[Stored entries]
BEGIN

/-! ## The statements -/

/-- Settles O36, by what drawing does to the screen and the collision it finds, and by the bounds check before it. -/
theorem drawTogglesSpriteAndReportsCollision : Obligations.DrawTogglesSpriteAndReportsCollision := by
  intro x y n s
  refine ⟨decodeWord_encode (.drwVxVyN x y n), fun hfits => ?_, exec_drwVxVyN_error x y⟩
  obtain ⟨fb, hit, hdraw, hpix, hhit⟩ := drawSprite_spec x y n (advancePc s)
  have hexec := exec_drwVxVyN_ok x y hfits
  rw [hdraw] at hexec
  have hread := fun q => readReg_writeFlag q hit { advancePc s with fb := fb }
  refine ⟨_, hexec, hpix, fun hcollides => ?one, fun hclear => ?zero, fun q hq => (hread q).trans (if_neg hq), rfl,
    (timersStepped_timerStep _).congr_left rfl rfl, rfl⟩
  case one => exact (hread 0xF).trans ((flagByte_eq_one_iff hit).2 (hhit.2 hcollides))
  case zero =>
    have hnone : hit = false := Bool.eq_false_iff.2 fun h =>
      have ⟨r, c, hrc⟩ := hhit.1 h
      hclear r c hrc
    exact (hread 0xF).trans ((flagByte_eq_zero_iff hit).2 hnone)

/-- Settles O35, by the blank screen that CLS leaves. -/
theorem clearScreen : Obligations.ClearScreen :=
  ⟨decodeWord_encode .cls,
    fun s => ⟨_, exec_cls s, pixel_blank, rfl, (timersStepped_timerStep _).congr_left rfl rfl, rfl⟩⟩

end Sys2Proof.Machine

/-! PROOFS. The keypad: the jump that a skip on a key makes, what the key wait does with a key pressed and with none, and the
statements that collect them (R97 to R99). -/

namespace Sys2Proof.Machine

/-! ## The key wait -/

/-- R99: with a highest pressed key, its number is written to V[x]. -/
theorem loadKey_pressed (x : RegName) {s : State} {k : Fin 16} (hk : s.keys[k] = true)
    (hlast : ∀ j : Fin 16, k < j → s.keys[j] = false) : loadKey x s = writeReg x (BitVec.ofNat 8 k.val) s := by
  rw [loadKey, highestKey_eq_some hk hlast]

/-- R99: with no key pressed, pc is set back to the instruction. -/
theorem loadKey_none (x : RegName) {s : State} (h : ∀ k : Fin 16, s.keys[k] = false) : loadKey x s = rewindPc s := by
  rw [loadKey, highestKey_eq_none h]

/-- R99: with a highest pressed key, LD Vx,K is that register write between the pc advance and the timer step. -/
theorem exec_ldVxK_pressed (x : RegName) {s : State} {k : Fin 16} (hk : s.keys[k] = true)
    (hlast : ∀ j : Fin 16, k < j → s.keys[j] = false) :
    exec (.ldVxK x) s = .next (timerStep (writeReg x (BitVec.ofNat 8 k.val) (advancePc s))) :=
  (complete_eq (loadKey x) s).trans (by rw [loadKey_pressed (s := advancePc s) x hk hlast])

/-- R99: with no key pressed, LD Vx,K takes its pc advance back and is the timer step alone. -/
theorem exec_ldVxK_none (x : RegName) {s : State} (h : ∀ k : Fin 16, s.keys[k] = false) :
    exec (.ldVxK x) s = .next (timerStep s) :=
  (complete_eq (loadKey x) s).trans (by rw [loadKey_none (s := advancePc s) x h, rewindPc_advancePc])

/-- A key's number fits in a register (R99). -/
theorem toNat_ofNat_key (k : Fin 16) : (BitVec.ofNat 8 k.val).toNat = k.val :=
  (BitVec.toNat_ofNat k.val 8).trans (Nat.mod_eq_of_lt (k.isLt.trans (by decide)))

/-! ## The skips -/

/-- R97: SKP Vx skips when the key V[x] mod 16 is pressed. -/
theorem exec_skpVx (x : RegName) (s : State) :
    exec (.skpVx x) s = .next (timerStep (jumpTo (if keyNamed s (readReg s x) = true then s.pc + 4 else s.pc + 2) s)) :=
  complete_skipIf (condition := fun t => keyNamed t (readReg t x)) rfl

/-- R98: SKNP Vx skips when the key V[x] mod 16 is not pressed. -/
theorem exec_sknpVx (x : RegName) (s : State) :
    exec (.sknpVx x) s = .next (timerStep (jumpTo (if keyNamed s (readReg s x) = true then s.pc + 2 else s.pc + 4) s)) :=
  (complete_skipIf (condition := fun t => !keyNamed t (readReg t x)) rfl).trans
    (by simp only [Bool.not_eq_true', ← Bool.not_eq_true, ite_not])

/-! ## The statements -/

/-- Settles O39, by the register write of the highest pressed key, and by the timer step alone where no key is pressed. -/
theorem keyWaitTakesTheHighestKey : Obligations.KeyWaitTakesTheHighestKey := by
  intro x s
  refine ⟨decodeWord_encode (.ldVxK x), fun k hk hlast => ?pressed, fun hnone => ?waiting⟩
  case pressed =>
    obtain ⟨t, ht, hread, hframe⟩ := exec_of_writeReg (exec_ldVxK_pressed x hk hlast)
    refine ⟨t, ht, fun r => ?_, hframe⟩
    rw [hread, apply_ite BitVec.toNat, toNat_ofNat_key]
  case waiting => exact ⟨_, exec_ldVxK_none x hnone, timersStepped_timerStep s, rfl⟩

/-- Settles O38, by the jump each of the two instructions makes. -/
theorem skipOnKey : Obligations.SkipOnKey := by
  intro x s
  refine ⟨⟨decodeWord_encode (.skpVx x), ?skp⟩, ⟨decodeWord_encode (.sknpVx x), ?sknp⟩⟩
  case skp => exact ⟨_, exec_skpVx x s, rfl, timersStepped_jumpTo _ s, rfl⟩
  case sknp => exact ⟨_, exec_sknpVx x s, rfl, timersStepped_jumpTo _ s, rfl⟩

end Sys2Proof.Machine

/-! PROOFS. Memory block transfer: the bytes that a store from I on leaves in memory, the state each of LD [I],Vx, LD Vx,[I] and
LD B,Vx answers, and the statements that collect them (R103 to R105, R112). -/

namespace Sys2Proof.Machine

/-! ## Bytes stored from I on -/

section
variable {bs : List Byte} {s : State}

/-- R38: in a canonical memory, bytes stored from I on and inside memory are read back, and every other byte is as before. -/
theorem memByte_storeAtI (hwf : Memory.wf s.mem = true) (hfits : s.idx.toNat + bs.length ≤ 0x1000) (a : Nat) :
    memByte (storeAtI bs s) a = byteAfterStore bs s a :=
  readCell_writeCells hwf s.idx.toNat bs hfits a

/-- After a store, byte `j` from I is byte `j` of the stored bytes. -/
theorem byteAfterStore_idx_add {j : Nat} (hj : j < bs.length) : byteAfterStore bs s (s.idx.toNat + j) = bs.getD j 0 := by
  rw [byteAfterStore, if_pos (by omega), Nat.add_sub_cancel_left]

/-- Outside the stored range, a byte is what it was before the store. -/
theorem byteAfterStore_outside {a : Nat} (ha : a < s.idx.toNat ∨ s.idx.toNat + bs.length ≤ a) :
    byteAfterStore bs s a = memByte s a :=
  if_neg (by omega)

/-- The cycle of an instruction that stores bytes from I on, all of them inside memory: beside memory only pc and the timers
differ, and a canonical memory then holds the stored bytes (R38, R62, R65). -/
theorem exec_of_storeAtI {i : Instr} (h : exec i s = .next (timerStep (storeAtI bs (advancePc s))))
    (hfits : s.idx.toNat + bs.length ≤ 0x1000) :
    ∃ t, exec i s = .next t ∧ (Memory.wf s.mem = true → ∀ a, memByte t a = byteAfterStore bs s a) ∧
      t.pc = s.pc + 2 ∧ TimersStepped s t ∧ t = { s with mem := t.mem, pc := t.pc, dt := t.dt, st := t.st } :=
  ⟨_, h, fun hwf => memByte_storeAtI (s := advancePc s) hwf hfits, rfl, (timersStepped_timerStep _).congr_left rfl rfl, rfl⟩

end

/-! ## The bytes that the two stores write -/

/-- R103: V[0] to V[x] are x + 1 bytes. -/
@[simp] theorem length_regsUpTo (x : RegName) (s : State) : (regsUpTo x s).length = x.toNat + 1 := by
  have hx : x.toNat + 1 ≤ 16 := x.isLt
  rw [regsUpTo, List.length_take, Vector.length_toList, Nat.min_eq_left hx]

/-- R103: byte `j` of V[0] to V[x] is V[j]. -/
theorem getD_regsUpTo {x j : RegName} (hj : j.toNat ≤ x.toNat) (s : State) :
    (regsUpTo x s).getD j.toNat 0 = readReg s j := by
  have hlen : j.toNat < (regsUpTo x s).length := by rw [length_regsUpTo]; omega
  rw [← List.getElem_eq_getD (h := hlen)]
  simp only [regsUpTo, List.getElem_take, Vector.getElem_toList, readReg]

/-- R105: the bytes stored are the hundreds, the tens and the ones digit. -/
theorem map_toNat_decimalDigits (b : Byte) :
    (decimalDigits b).map BitVec.toNat = [b.toNat / 100, b.toNat / 10 % 10, b.toNat % 10] := by
  have hb : b.toNat < 256 := b.isLt
  simp only [decimalDigits, List.map_cons, List.map_nil, BitVec.toNat_ofNat, List.cons.injEq, and_true]
  omega

/-! ## What the three instructions do where every byte lies in memory -/

/-- R103: LD [I],Vx stores V[0] to V[x] between the pc advance and the timer step. -/
theorem exec_ldMemIVx_ok {x : RegName} {s : State} (h : s.idx.toNat + x.toNat ≤ 0xFFF) :
    exec (.ldMemIVx x) s = .next (timerStep (storeAtI (regsUpTo x s) (advancePc s))) :=
  cycle_onBytesAtI_ok _ (by omega)

/-- R104: LD Vx,[I] loads V[0] to V[x] between the pc advance and the timer step. -/
theorem exec_ldVxMemI_ok {x : RegName} {s : State} (h : s.idx.toNat + x.toNat ≤ 0xFFF) :
    exec (.ldVxMemI x) s = .next (timerStep (loadRegsAtI x (advancePc s))) :=
  cycle_onBytesAtI_ok _ (by omega)

/-- R105: LD B,Vx stores the digits of V[x] between the pc advance and the timer step. -/
theorem exec_ldBVx_ok (x : RegName) {s : State} (h : s.idx.toNat + 2 ≤ 0xFFF) :
    exec (.ldBVx x) s = .next (timerStep (storeAtI (decimalDigits (readReg s x)) (advancePc s))) :=
  cycle_onBytesAtI_ok _ (by omega)

/-! ## The statements -/

/-- Settles O42, by the bytes that a store of V[0] to V[x] leaves, and by the bounds check before it. -/
theorem storeRegistersAtIndex : Obligations.StoreRegistersAtIndex := by
  intro x s
  refine ⟨decodeWord_encode (.ldMemIVx x), fun hfits => ?_, fun h => cycle_onBytesAtI_error _ (by omega) (by omega)⟩
  obtain ⟨t, ht, hmem, hframe⟩ := exec_of_storeAtI (exec_ldMemIVx_ok hfits) (by rw [length_regsUpTo]; omega)
  refine ⟨t, ht, fun hwf => ⟨fun j hj => ?inside, fun a ha => ?outside⟩, hframe⟩
  case inside =>
    rw [hmem hwf, byteAfterStore_idx_add (by rw [length_regsUpTo]; omega), getD_regsUpTo hj]
  case outside =>
    rw [hmem hwf, byteAfterStore_outside (by rw [length_regsUpTo]; omega)]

END

PROBLEM TO SOLVE: Return, unchanged, the run of lines above that opens with the line containing "readCell_writeCells hwf s.idx.toNat" and closes with the line containing "Vector.length_toList, Nat.min_eq_left hx]". Include both.

RESULT:
  readCell_writeCells hwf s.idx.toNat bs hfits a

/-- After a store, byte `j` from I is byte `j` of the stored bytes. -/
theorem byteAfterStore_idx_add {j : Nat} (hj : j < bs.length) : byteAfterStore bs s (s.idx.toNat + j) = bs.getD j 0 := by
  rw [byteAfterStore, if_pos (by omega), Nat.add_sub_cancel_left]

/-- Outside the stored range, a byte is what it was before the store. -/
theorem byteAfterStore_outside {a : Nat} (ha : a < s.idx.toNat ∨ s.idx.toNat + bs.length ≤ a) :
    byteAfterStore bs s a = memByte s a :=
  if_neg (by omega)

/-- The cycle of an instruction that stores bytes from I on, all of them inside memory: beside memory only pc and the timers
differ, and a canonical memory then holds the stored bytes (R38, R62, R65). -/
theorem exec_of_storeAtI {i : Instr} (h : exec i s = .next (timerStep (storeAtI bs (advancePc s))))
    (hfits : s.idx.toNat + bs.length ≤ 0x1000) :
    ∃ t, exec i s = .next t ∧ (Memory.wf s.mem = true → ∀ a, memByte t a = byteAfterStore bs s a) ∧
      t.pc = s.pc + 2 ∧ TimersStepped s t ∧ t = { s with mem := t.mem, pc := t.pc, dt := t.dt, st := t.st } :=
  ⟨_, h, fun hwf => memByte_storeAtI (s := advancePc s) hwf hfits, rfl, (timersStepped_timerStep _).congr_left rfl rfl, rfl⟩

end

/-! ## The bytes that the two stores write -/

/-- R103: V[0] to V[x] are x + 1 bytes. -/
@[simp] theorem length_regsUpTo (x : RegName) (s : State) : (regsUpTo x s).length = x.toNat + 1 := by
  have hx : x.toNat + 1 ≤ 16 := x.isLt
  rw [regsUpTo, List.length_take, Vector.length_toList, Nat.min_eq_left hx]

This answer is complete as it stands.